Sì, da piccolo mangiavo sempre i biscotti Ore Liete.
Mia madre è sempre stata una che amava il francese, infatti pronunciava liete come leitmotiv, che invero è tedesco e la cui pronuncia corretta è ’’laitmoti:f.
Diffidate da chi pronuncia sempre in maniera sbagliata.
Biscotti “light”, da vero uomo right. Eppur dopo vennero le nights… plurale inglese di notti.
Sì, mi ricordo che stavo assistendo alla pubblicità prima del film We Were Soldiers e, dopo anni di buio ormonale, ricordai quando ero un vero combattente del mio ometto, senza elmetto ma mi arrapavo sempre per Madeleine Stowe. Per lei mai lo “omettevo”. Sì, scorsero immagini rallegranti di modelle discinte e il mio “membretto” qualcosa “sparò” fra le mutande di polluzione serale, sì, era la proiezione delle 21 e 30 eppur già venni “mitragliante” di notte in bianco…
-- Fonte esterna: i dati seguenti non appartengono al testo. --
/-- Settles O54. -/
theorem queuedFrameIsNotAltered : Obligations.QueuedFrameIsNotAltered := by
  intro s t hocc h hclear
  have hcases : (∀ a, t.txCell a = s.txCell a) ∨ t.misuse = s.misuse ||| maskTxWrite :=
    (step_effect h).txCell_cases hocc
  obtain hsame | hset := hcases
  · exact hsame
  · rw [hset] at hclear
    exact absurd hclear (or_and_self_ne_zero (by decide))

/-- T3 alone makes LINK_STATE TX, with no byte sent yet. -/
theorem Effect.linkState_tx {s u : State} (h : Effect s u) (hs : s.linkState ≠ .tx) (hu : u.linkState = .tx) :
    s.main = .tickStart ∧ u.byteCount = 0 := by
  cases h with
  | handler hh =>
    cases hh with
    | rxAccept | rxAbort | rxComplete | txDone => cases hu
    | _ => exact absurd hu hs
  | initRegisters => cases hu
  | tickTransmit l hmain _ => exact ⟨hmain, rfl⟩
  | _ => exact absurd hu hs

/-- Settles O55: the gate of T3 is what the link invariant says of that position. -/
theorem transmissionStartsOnlyInTick : Obligations.TransmissionStartsOnlyInTick := by
  intro s t hlink h hs ht
  obtain ⟨hmain, hcount⟩ := (step_effect h).linkState_tx hs ht
  obtain ⟨-, -, -, ⟨-, hgate⟩, -⟩ := hlink
  obtain ⟨hocc, hzero⟩ := hgate hmain
  exact ⟨hmain, hzero, hocc, hcount⟩

end Sys2Proof.Machine
end

section
/-! PROOF. The prologue of a handler invocation (R103 to R105), power-on (R50), and runs from power-on (R45 to R49,
R54). -/

namespace Sys2Proof.Machine

/-! ## The prologue -/

/-- One invocation of the handler is what agent IRQ and SERVICE run (R100, R101). -/
theorem handlerGives_of_handler {s t : State} (h : handler s = .next t) : HandlerGives s t := by
  constructor
  · intro hie hpoll
    have hpermitted : s.irqPermitted = true := by simp [State.irqPermitted, hie, hpoll]
    exact (if_pos hpermitted).trans h
  · intro hpoll
    have hrun : exec .service s = serviceReturn (handler s) := if_pos hpoll
    rw [hrun, h]
    rfl

/-- R105: with FFIT = 0 there is the prologue and nothing else. -/
theorem handler_of_no_flag {s : State} (h : ffit s.params (statusAnswerOf s) = false) :
    handler s = .next (prologueState s) := by
  rw [handler_eq, if_neg (by simp [h])]

/-- R137: a word is reserved when it is one of the six kinds. -/
theorem not_reserved_iff (t : SpiWords) (w : Word16) :
    t.reserved w = false ↔ w ≠ t.statusRead ∧ w ≠ t.fifoRead ∧ w.extractLsb' 8 8 ≠ t.txWriteHi ∧ w ≠ t.fifoClear ∧
      w ≠ t.fifoAccept ∧ w ≠ t.xcvrReset := by
  simp [SpiWords.reserved, and_assoc]

/-- Settles O25. -/
theorem noFifoFlagTouchesNoFrameState : Obligations.NoFifoFlagTouchesNoFrameState := by
  intro s
  refine ⟨fun hflag => handlerGives_of_handler (handler_of_no_flag hflag), fun hwake hlow => ?_, fun w hw => ?_,
    fun hflags => ?_⟩
  · have haux : auxResultOf s = ([], s.auxState) := auxResult_of_flags_off hwake hlow ..
    simp only [prologueState, haux]
    rfl
  · obtain ⟨hstatus, hfifo, htx, hrest⟩ := (not_reserved_iff ..).mp (auxResult_not_reserved hw)
    refine ⟨hstatus, hfifo, fun b hb => ?_, hrest⟩
    subst hb
    exact htx (txWriteWord_hi s.params.spi b)
  · have haux := auxResult_of_flag_on hflags (statusAnswerOf s) s.auxState
    exact ⟨congrArg (fun r => r.2.value) haux, congrArg Prod.fst haux⟩

/-! ## Power-on -/

theorem powerOn_rxCell (p : Params) (i : BitVec 1) (a : Nat) : (State.powerOn p).rxCell i a = none := by
  obtain rfl | rfl := slot_cases i <;> rfl

/-- R40: but for the two constants every cell of TXFRAME is UNSPEC. -/
theorem powerOn_txCell (p : Params) {a : Nat} (h : 2 ≤ a) : (State.powerOn p).txCell a = none := by
  have hframe : (State.powerOn p).txFrame.byteAt a = none := rfl
  rw [State.txCell, if_neg (by omega), if_neg (by omega), hframe, ite_self]
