-- ==== Sys2Proof/Word.lean ====
section
/-! DEFINITION. The widths of the spec's quantities (00_scope.md R6, R7; 30_encoding.md R72). -/

namespace Sys2Proof

/-- A byte: 8 bits (R6). -/
abbrev Byte := BitVec 8

/-- A byte offset into the device, a length, a buffer index: 16 bits (R6). -/
abbrev Offset := BitVec 16

/-- The host command word: 34 bits, bit 33 the most significant (R72). -/
abbrev CmdWord := BitVec 34

end Sys2Proof
end

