-- ==== Sys2Proof/Machine/Ops.lean ====
section
/-! DEFINITION. The named operations over memories and registers, and the completion of a command: the engine's
"exception entry" is a completion with a non-OK status (60_exceptions.md R188), its "return" the next acceptance (R189). -/

namespace Sys2Proof.Machine

/-! ## Memories in canonical form -/

/-- The byte listed at an address; none where nothing has been written. -/
def Memory.get? : Memory → Nat → Option Byte
  | [], _ => none
  | (b, v) :: rest, a => if a = b then some v else Memory.get? rest a

/-- Writes one byte, keeping the addresses strictly rising. -/
def Memory.put : Memory → Nat → Byte → Memory
  | [], a, v => [(a, v)]
  | (b, w) :: rest, a, v =>
    if a < b then (a, v) :: (b, w) :: rest
    else if a = b then (a, v) :: rest
    else (b, w) :: Memory.put rest a v

/-- Forgets the byte at an address. -/
def Memory.erase : Memory → Nat → Memory
  | [], _ => []
  | (b, w) :: rest, a => if a = b then rest else (b, w) :: Memory.erase rest a

/-- Puts back what an address held before. -/
def Memory.restore (m : Memory) (a : Nat) : Option Byte → Memory
  | some v => Memory.put m a v
  | none => Memory.erase m a

/-- Writes a list of bytes, first to last. -/
def Memory.putAll (m : Memory) (cells : List Host.Cell) : Memory :=
  cells.foldl (fun m c => Memory.put m c.1 c.2) m

/-- The canonical form: addresses strictly rising. An unlisted address holds no value, so no entry equals it. -/
abbrev Memory.wf (m : Memory) : Prop := m.Pairwise (fun a b => a.1 < b.1)

/-- `WBUF[i]` (10_state.md R28): the host's byte, a free value where it has placed none (log 9). -/
def State.wbufAt (s : State) (i : Nat) : Byte := (Memory.get? s.env.wbuf i).getD (Config.initialWbuf i)

/-- `RBUF[i]` (10_state.md R28), a free value where nothing has been written (log 9). -/
def State.rbufAt (s : State) (i : Nat) : Byte := (Memory.get? s.env.rbuf i).getD (Config.initialRbuf i)

/-! ## Register accessors and output ports -/

/-- `BASE` as the host and the bus see it: bit 0 is hardwired 0 (10_state.md R11). -/
def State.base (s : State) : Byte := s.handle.base7 ++ 0#1

/-- `BASE <- base & 0xFE`, `DENSITY <- density`, `HVALID <- 1` (40_dispatch_and_handle.md R110). -/
def State.storeHandle (base : Byte) (density : BitVec 16) (s : State) : State :=
  { s with handle := { hvalid := true, base7 := base.extractLsb' 1 7, density := density } }

/-- `HVALID <- 0`; `BASE` and `DENSITY` keep what they hold (40 R111; 60_exceptions.md R188). -/
def State.invalidateHandle (s : State) : State :=
  { s with handle := { s.handle with hvalid := false } }

/-- The input sample of the step about to be taken. -/
def State.pins (s : State) : Sample := s.env.inputs.headD Sample.quiet

/-- `cmd_ready` (30_encoding.md R70; 70_reset_and_hazards.md R210: 0 while `rst` is asserted). -/
def State.cmdReady (s : State) : Bool := decide (s.phase = .idle) && !s.pins.rst

/-- `t_req` (30_encoding.md R82). -/
def State.tReq (s : State) : Bool := s.outstanding.isSome

/-- The operation codes of `t_op` (30_encoding.md R82). -/
def TOp.code : TOp → BitVec 3
  | .beginSession _ => 1
  | .writeByte _ => 2
  | .readByteAck => 3
  | .readByteNak => 4
  | .endSession => 5

/-- `t_wdata` of an operation; the three that carry no byte give none (R82). -/
def TOp.wdata : TOp → Option Byte
  | .beginSession b => some b
  | .writeByte v => some v
  | .readByteAck => none
  | .readByteNak => none
  | .endSession => none

/-- `t_op` (R82). While no operation is outstanding it is 0, the code of none: R82 says only that 0 is never issued with
`t_req = 1`, and the value beside `t_req = 0` is the model's choice (DESIGN CHOICE, log 20). -/
def State.tOp (s : State) : BitVec 3 := (s.outstanding.map TOp.code).getD 0

/-! ## Buffer accesses -/

/-- Reads `WBUF[i]` through the buffer port (30_encoding.md R83): presents `buf_idx` with `buf_re`. -/
def State.wbufRead (i : Offset) (s : State) : State :=
  { s with
    buf := { s.buf with idx := i, re := true }
    log := s.log ++ [.wbufRead i (s.wbufAt i.toNat)] }

/-- `RBUF[i] <- v` through the buffer port (R83): presents `buf_idx` and `buf_wdata` with `buf_we`. -/
def State.rbufWrite (i : Offset) (v : Byte) (s : State) : State :=
  { s with
    buf := { s.buf with idx := i, we := true, wdata := v }
    env := { s.env with rbuf := Memory.put s.env.rbuf i.toNat v }
    log := s.log ++ [.rbufWrite i v] }

/-! ## Acceptance and completion -/

/-- The acceptance of a command word (10_state.md R13, R20): `OP`, `C_OFF`, `C_LEN` are latched, `BUSY <- 1`. -/
def State.accept (w : CmdWord) (s : State) : State :=
  { s with latch := { op := CmdWord.op w, cOff := CmdWord.offset w, cLen := CmdWord.low w }, busy := true }

/-- *complete with status s* (10_state.md R23): `STATUS <- s`, `BUSY <- 0`, `PHASE <- IDLE`, the response is presented. -/
def complete (st : Status) (s : State) : State :=
  { s with status := st, busy := false, phase := .idle, rsp := some st, log := s.log ++ [.response st] }

/-- `raise st` (00_scope.md R7): the command ends with that completion status, as 60_exceptions.md R188 says it leaves the state. -/
def raise (st : Status) (s : State) : State := complete st s

/-! ## Reset -/

/-- The engine's part of a reset (70_reset_and_hazards.md R210, R211): `HVALID`, `PHASE`, `BUSY`, `STATUS` and the ports'
strobes; an outstanding operation is dropped; no response. The other registers are not written (10_state.md R19; log 2). -/
def State.hardReset (s : State) : State :=
  { s with
    handle := { s.handle with hvalid := false }
    phase := .idle
    busy := false
    status := .ok
    rsp := none
    outstanding := none
    buf := { s.buf with re := false, we := false } }

end Sys2Proof.Machine
end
Sulla signora Madeleine, adesso attempata e rifatta, va fatto un discorso a parte. Anche se andava, nei suoi glory days, solo strafatta.
Donna da abuso di potere del suo culo imperiale, e infatti nel film con Kurt Russell quelle natiche in primo piano sono state unlawful entry al mio puberale. Sì, entrarono in scena, più che altro uscì dalla cerniera, in maniera “illegittima”.
La Stowe adesso è appassita ma a quei tempi si mostrava in tutta la sua avvenenza, accalorandomi in modo blink. Sì, “lampeggiavo”, sbattevo gli occhi nelle tenebre nel volermela sbattere. Ed era “Neve tropicale” di un corpo mio esoticamente selvaggio.
Il top della sua topa la Stowe l’ha raggiunto in Revenge, pessimo film del compiano Tony Scott in cui forse il fondoschiena che mostra non è neppure il suo, ma di una controfigura.
Ecco, vidi quel film con Gibson a Rastignano, cittadina dell’entroterra bolognese e una volta andai lì a guardare un film con una terragna. Andammo a vedere Kill Bill vol. 1, io mi emozionavo per quella Thurman così sexy e androgina, mentre lei sbuffava, aspettando che rincasassimo, sognando già di esser la mia sposa.
Non successe niente. Aprì la porta di casa, abitava coi genitori, ma loro dormivano.
– Fai piano, ma ci siamo… Non ci sentiranno. Dai, cosa aspetti?
– Aspetto il caffè bollente. Ho sete.
Nonostante questo mio vile e spregevolmente “virile” affronto senza “affondo”, lei non desistette e qualche mese dopo andammo a vedere la seconda parte del film di Tarantino.
Anche quella volta io tranquillamente la snobbai, e lei a quel punto esplose, urlando: – Mio duro del cazzo, adesso ti faccio il culo!
Sì, mi aveva scambiato per David Carradine. Devo dirvi la verità, non fui un gran cavaliere, ma nella vita c’è di peggio. C’è chi, guardando I cavalieri dalle lunghe ombre, fa confusione con i tre Carradine, Keith, Robert e David, appunto.